* [Task description]: Through the line that contains "mem (f : SmOp)", return the data below exactly, starting at its first line; leave the rest out.

(Dataset records)
========================================================================
-- ==== Sys2Proof/Syntax.lean ====
section
/-!
DEFINITION. The commands of the block: one constructor of `Instr` per row of the operation table, with the row's
operands. Station operations (R92-R122, R133-R155) carry the bundle that holds them; Plouth commands (R327-R345) carry
their packet; messages and requests carry their fields.
-/

namespace Sys2Proof

/-- A scalar register name s0-s31 (R35). -/
abbrev Reg := BitVec 5
/-- A vector register name v0-v63 (R35). -/
abbrev VReg := BitVec 6
/-- A token counter name t0-t63 (R35). -/
abbrev Tok := BitVec 6

/-! ### Slot operations (R92-R122, R133-R156) -/

/-- S-slot operations of format SR (R101, R102). -/
inductive SrOp | add | sub | and | or | xor | shl | shr | sra | mul | mulhu | min | max | minu | maxu | slt | sltu
deriving DecidableEq, Repr

/-- S-slot register-immediate operations of format SI that write D (R102). -/
inductive SiOp | addi | andi | ori | xori | shli | shri | srai | li | lim | lit
deriving DecidableEq, Repr

/-- S-slot saddlebag accesses of format SI (R102). -/
inductive SmOp | ld | ldw | st | stw
deriving DecidableEq, Repr

/-- S-slot conditional branches of format SB (R102, R103). -/
inductive SbOp | beq | bne | blt | bge | bltu | bgeu
deriving DecidableEq, Repr

/-- The operation of an S slot (R102). -/
inductive SOp
  | nop
  | sr (f : SrOp) (d a b : Reg)
  | chk (a b : Reg)
  | si (f : SiOp) (d a : Reg) (imm : BitVec 30)
  | mem (f : SmOp) (d a : Reg) (imm : BitVec 30)
  | br (f : SbOp) (a b : Reg) (off : BitVec 30)
  | jmp (off : BitVec 30)
  | call (off : BitVec 30)
  | ret
  | tinc (t : Tok) (n : BitVec 16)
  | twait (a : Reg) (t : Tok)
  | tread (d : Reg) (t : Tok)
  | ldshp (d : Reg) (t : Tok) (k : BitVec 8)
  | rdspec (d : Reg) (imm : BitVec 30)
  | step (bound : BitVec 12)
  | finish
  | bar (t : Tok) (g : BitVec 4)
deriving DecidableEq, Repr

/-- The fields of format XT (R112): a transfer between the caravanserai and the saddlebag. -/
structure XtOp where
  sa : Reg
  ca : Reg
  tw : Reg
  t : Tok
  soff : BitVec 15
  coff : BitVec 20
deriving DecidableEq, Repr

/-- The X-slot operations that act by a 32-byte descriptor, format XH (R113). -/
inductive XhOp | halo | fab | walk | disp
deriving DecidableEq, Repr

/-- The operation of an X slot (R112, R113). -/
inductive XOp
  | nop
  | xld (x : XtOp)
  | xst (x : XtOp)
  | vld (v : VReg) (a : Reg) (off : BitVec 12)
  | vst (v : VReg) (a : Reg) (off : BitVec 12)
  | xvs (v : VReg) (a : Reg) (lane : BitVec 6)
  | xsv (v : VReg) (a : Reg) (lane : BitVec 6)
  | xsend (link : BitVec 2) (rs rd rl : Reg) (tl tr : Tok)
  | desc (f : XhOp) (a : Reg) (off : BitVec 13)
  | xnote (a : Reg) (t : Tok) (n : BitVec 16)
deriving DecidableEq, Repr

/-- V-slot operations of format VR with one, two or three vector sources (R148). -/
inductive VrOp
  | vadd | vsub | vmul | vfma | vmax | vmin | vabs | vneg | vsel | vbcast | viota | vcvt
  | vexp | vlog | vrsqrt | vtanh | vrcp | vrsum | vrmax | vrmaxi
deriving DecidableEq, Repr

/-- The fields of VQ (R147, R153, R154). -/
structure VqOp where
  a : VReg
  dr : Reg
  tr : Reg
  hr : Reg
  mv : VReg
  fmt : BitVec 4
  half : Bool
  mode : BitVec 2
  shadow : Bool
  xscale : Bool
deriving DecidableEq, Repr

/-- The fields of format VR (R147). -/
structure VrArgs where
  d : VReg := 0
  a : VReg := 0
  b : VReg := 0
  c : VReg := 0
  ty : BitVec 4 := 0
  sty : BitVec 4 := 0
  lane : BitVec 8 := 0
  part : BitVec 2 := 0
deriving DecidableEq, Repr

/-- The operation of a V slot (R147, R148). -/
inductive VOp
  | nop
  | vr (f : VrOp) (x : VrArgs)
  | vrdacc (v : VReg) (acc : BitVec 2) (seg : BitVec 6) (sr : Reg)
  | vwracc (v : VReg) (acc : BitVec 2) (seg : BitVec 6) (sr : Reg)
  | vq (q : VqOp)
  | vdq (d : VReg) (ar : Reg) (fmt : BitVec 4) (half : Bool)
deriving DecidableEq, Repr

/-- The fields of WV (R135). -/
structure WvOp where
  shape : BitVec 3
  acc : BitVec 2
  start : Bool
  tags : Bool
  asrc : Bool
  wsrc : Bool
  afmt : BitVec 4
  wfmt : BitVec 4
  ar : Reg
  wr : Reg
  kch : BitVec 12
  kr : Reg
  ten : Bool
  t : Tok
deriving DecidableEq, Repr

/-- The operation of an M slot (R135). -/
inductive MOp
  | nop
  | wv (w : WvOp)
deriving DecidableEq, Repr

/-- One bundle: its header wait and the operations of its four slots (R92-R95). -/
structure Bundle where
  waitT : BitVec 6 := 0
  waitN : BitVec 6 := 0
  m : MOp := .nop
  v : VOp := .nop
  s : SOp := .nop
  x : XOp := .nop
deriving DecidableEq, Repr

/-- What a pending-write mark is for (R38, R85). -/
inductive Mark
  | s (r : Reg)
  | v (r : VReg)
  | acc (a : BitVec 2)
  | tag (addr : Nat)
deriving DecidableEq, Repr

/-! ### Operands of failures and of bring-up -/

/-- What the data hit by an uncorrectable HBM error was (R196): for a sealed page, the contexts whose read met it, and whether it
was a granule that failed its CRC-32C on fetch (R184). -/
inductive HbmHit
  | image (partition : Nat) (imageId : Nat) (granule : Nat)
  | page (partition : Nat) (spn : Nat) (readers : List Nat) (crc : Bool)
  | hamper (ctx : Nat)
  | free
deriving DecidableEq, Repr

/-- Which memory the patrol scrub reads (R197), or the slice or stack in which an ordinary read has met a word that it corrects
before the scrub does (R195, R197). -/
inductive ScrubTarget
  | slices
  | stack (n : Nat)
  | sliceRead (slice : Nat)
  | stackRead (n : Nat)
deriving DecidableEq, Repr
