-- ==== Sys2Proof/Machine/State.lean ====
section
/-!
DEFINITION. The state of the package: every register, buffer, queue, counter, mode and pin the spec gives it, as plain
data, grouped as the spec's chapters group them. INVENTORY.md lists each with its rule and its reset value.
-/

namespace Sys2Proof.Machine

/-- The bits of a W1C register that hardware has set at one gate time: a write of that time does not clear them (R11). -/
structure Fresh where
  at_ : Nat := 0
  bits : Nat := 0
deriving DecidableEq, Repr

/-! ### Stations (02_stations.md, 04_station_instructions.md, 05_weave_and_vector.md) -/

/-- A line of the instruction store: which line of the stream it holds, its 64 bundle words, and when it last issued a
bundle (0 never); R41. -/
structure ILine where
  line : Nat
  words : List (BitVec 256)
  lastIssue : Nat := 0
deriving DecidableEq, Repr

/-- Where a station stands in its stream (R97, R108, R111). -/
inductive RunState
  | issuing
  /-- waits at a STEP that names this bound index -/
  | atStep (bound : Nat)
  | finished
  /-- a program fault after issue: the station issues no further bundle -/
  | stopped
deriving DecidableEq, Repr

/-- An 8-byte halo descriptor's decoded fields (R122). -/
structure Halo where
  src : Nat
  dst : Nat
  srcStride : Nat
  dstStride : Nat
  width : Nat
  count : Nat
  link : Nat
  localTok : Nat
  remoteTok : Nat
  perRow : Bool
deriving DecidableEq, Repr

/-- An incomplete X-slot operation (R118). Source bytes are those at issue; a completion that finds other bytes there
chooses per byte under R46. -/
inductive XferKind
  /-- caravanserai to saddlebag: context address, saddlebag address, bytes at issue, token -/
  | xld (ca sa : Nat) (bytes : Bytes) (t : Nat)
  /-- saddlebag to caravanserai: saddlebag address, context address, bytes, token, notification (station, counter) -/
  | xst (sa ca : Nat) (bytes : Bytes) (t : Nat) (notify : Option (Nat × Nat))
  /-- neighbour send: link, source, destination, bytes, tokens, whether the source has been read -/
  | send (link src dst : Nat) (bytes : Bytes) (tl tr : Nat) (read : Bool)
  /-- halo send: the descriptor's bytes at issue, and once copied its fields, whether the source has been read and the
  rows delivered -/
  | halo (desc : Bytes) (h : Option Halo) (rows : List Bytes) (read : Bool) (delivered : Nat)
  /-- remote increment: context-relative target, counter, count -/
  | note (target t n : Nat)
deriving DecidableEq, Repr

/-- An incomplete X-slot operation with the index of the bundle that issued it. -/
structure Xfer where
  bundle : Nat
  kind : XferKind
  /-- an order number: operations of one station in issue order -/
  ord : Nat
  /-- how many writes to the memory that it reads were noted before it issued (R46) -/
  since : Nat := 0
deriving DecidableEq, Repr

/-- A notification of an XST that has completed (R117): target station, counter, issuing bundle. -/
structure Notice where
  target : Nat
  t : Nat
  bundle : Nat
deriving DecidableEq, Repr

/-- An LDSHP in flight (R107): destination, token, slot, the word read at issue, the issuing bundle. -/
structure ShapeLoad where
  d : Reg
  t : Nat
  slot : Nat
  word : Word
  bundle : Nat
deriving DecidableEq, Repr

/-- A weave instruction the weave has accepted (R138-R144): the operation, the operand registers as read at issue, the
tags as read at the accept (row, tag of the row, word), the saddlebag and the own-slice bytes as they stood at issue (R46), and
the issuing bundle. -/
structure WvJob where
  op : WvOp
  chunks : Nat
  aRegs : List Word
  wRegs : List Word
  tags : List (Nat × Nat × Word)
  saddle : Mem
  store : Mem
  bundle : Nat
  /-- the detoured chunks whose top-ups it needs, in order, and the records of those that have arrived, column by column
  (R144) -/
  topupNeed : List Nat
  topups : List (List Bytes)
  /-- the store ranges that it reads: first byte and length (R183) -/
  own : List (Nat × Nat) := []
  /-- it has started; one accepted by an idle weave fills before that (R140) -/
  started : Bool
  /-- how many writes to the saddlebag and to the context's store were noted before its accept (R46, R138) -/
  sinceSaddle : Nat := 0
  sinceStore : Nat := 0
  /-- when top-ups arrived last, and how many chunks' then (R144) -/
  gainedAt : Nat := 0
  gained : Nat := 0
  /-- busy cycles and slice bytes counted and charged so far (R390) -/
  counted : Nat := 0
  countedBytes : Nat := 0
deriving DecidableEq, Repr

/-- An entry of the open-block table (R154): tag address, elements so far, ELIGIBLE. -/
structure OpenBlock where
  tag : Nat
  count : Nat
  eligible : Bool
deriving DecidableEq, Repr

/-- The producer kinds of a token counter's tag (R449-R451); `unattributed` is the first. -/
inductive Producer
  | unattributed | transfer | neighbour | notification | caravan | walker | dispatch | brisor | hostSend | weave
  | shape | barrier
deriving DecidableEq, Repr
========================================================================
* [Written answer]:
-- ==== Sys2Proof/Syntax.lean ====
section
/-!
DEFINITION. The commands of the block: one constructor of `Instr` per row of the operation table, with the row's
operands. Station operations (R92-R122, R133-R155) carry the bundle that holds them; Plouth commands (R327-R345) carry
their packet; messages and requests carry their fields.
-/

namespace Sys2Proof

/-- A scalar register name s0-s31 (R35). -/
abbrev Reg := BitVec 5
/-- A vector register name v0-v63 (R35). -/
abbrev VReg := BitVec 6
/-- A token counter name t0-t63 (R35). -/
abbrev Tok := BitVec 6

/-! ### Slot operations (R92-R122, R133-R156) -/

/-- S-slot operations of format SR (R101, R102). -/
inductive SrOp | add | sub | and | or | xor | shl | shr | sra | mul | mulhu | min | max | minu | maxu | slt | sltu
deriving DecidableEq, Repr

/-- S-slot register-immediate operations of format SI that write D (R102). -/
inductive SiOp | addi | andi | ori | xori | shli | shri | srai | li | lim | lit
deriving DecidableEq, Repr

/-- S-slot saddlebag accesses of format SI (R102). -/
inductive SmOp | ld | ldw | st | stw
deriving DecidableEq, Repr

/-- S-slot conditional branches of format SB (R102, R103). -/
inductive SbOp | beq | bne | blt | bge | bltu | bgeu
deriving DecidableEq, Repr

/-- The operation of an S slot (R102). -/
inductive SOp
  | nop
  | sr (f : SrOp) (d a b : Reg)
  | chk (a b : Reg)
  | si (f : SiOp) (d a : Reg) (imm : BitVec 30)
  | mem (f : SmOp) (d a : Reg) (imm : BitVec 30)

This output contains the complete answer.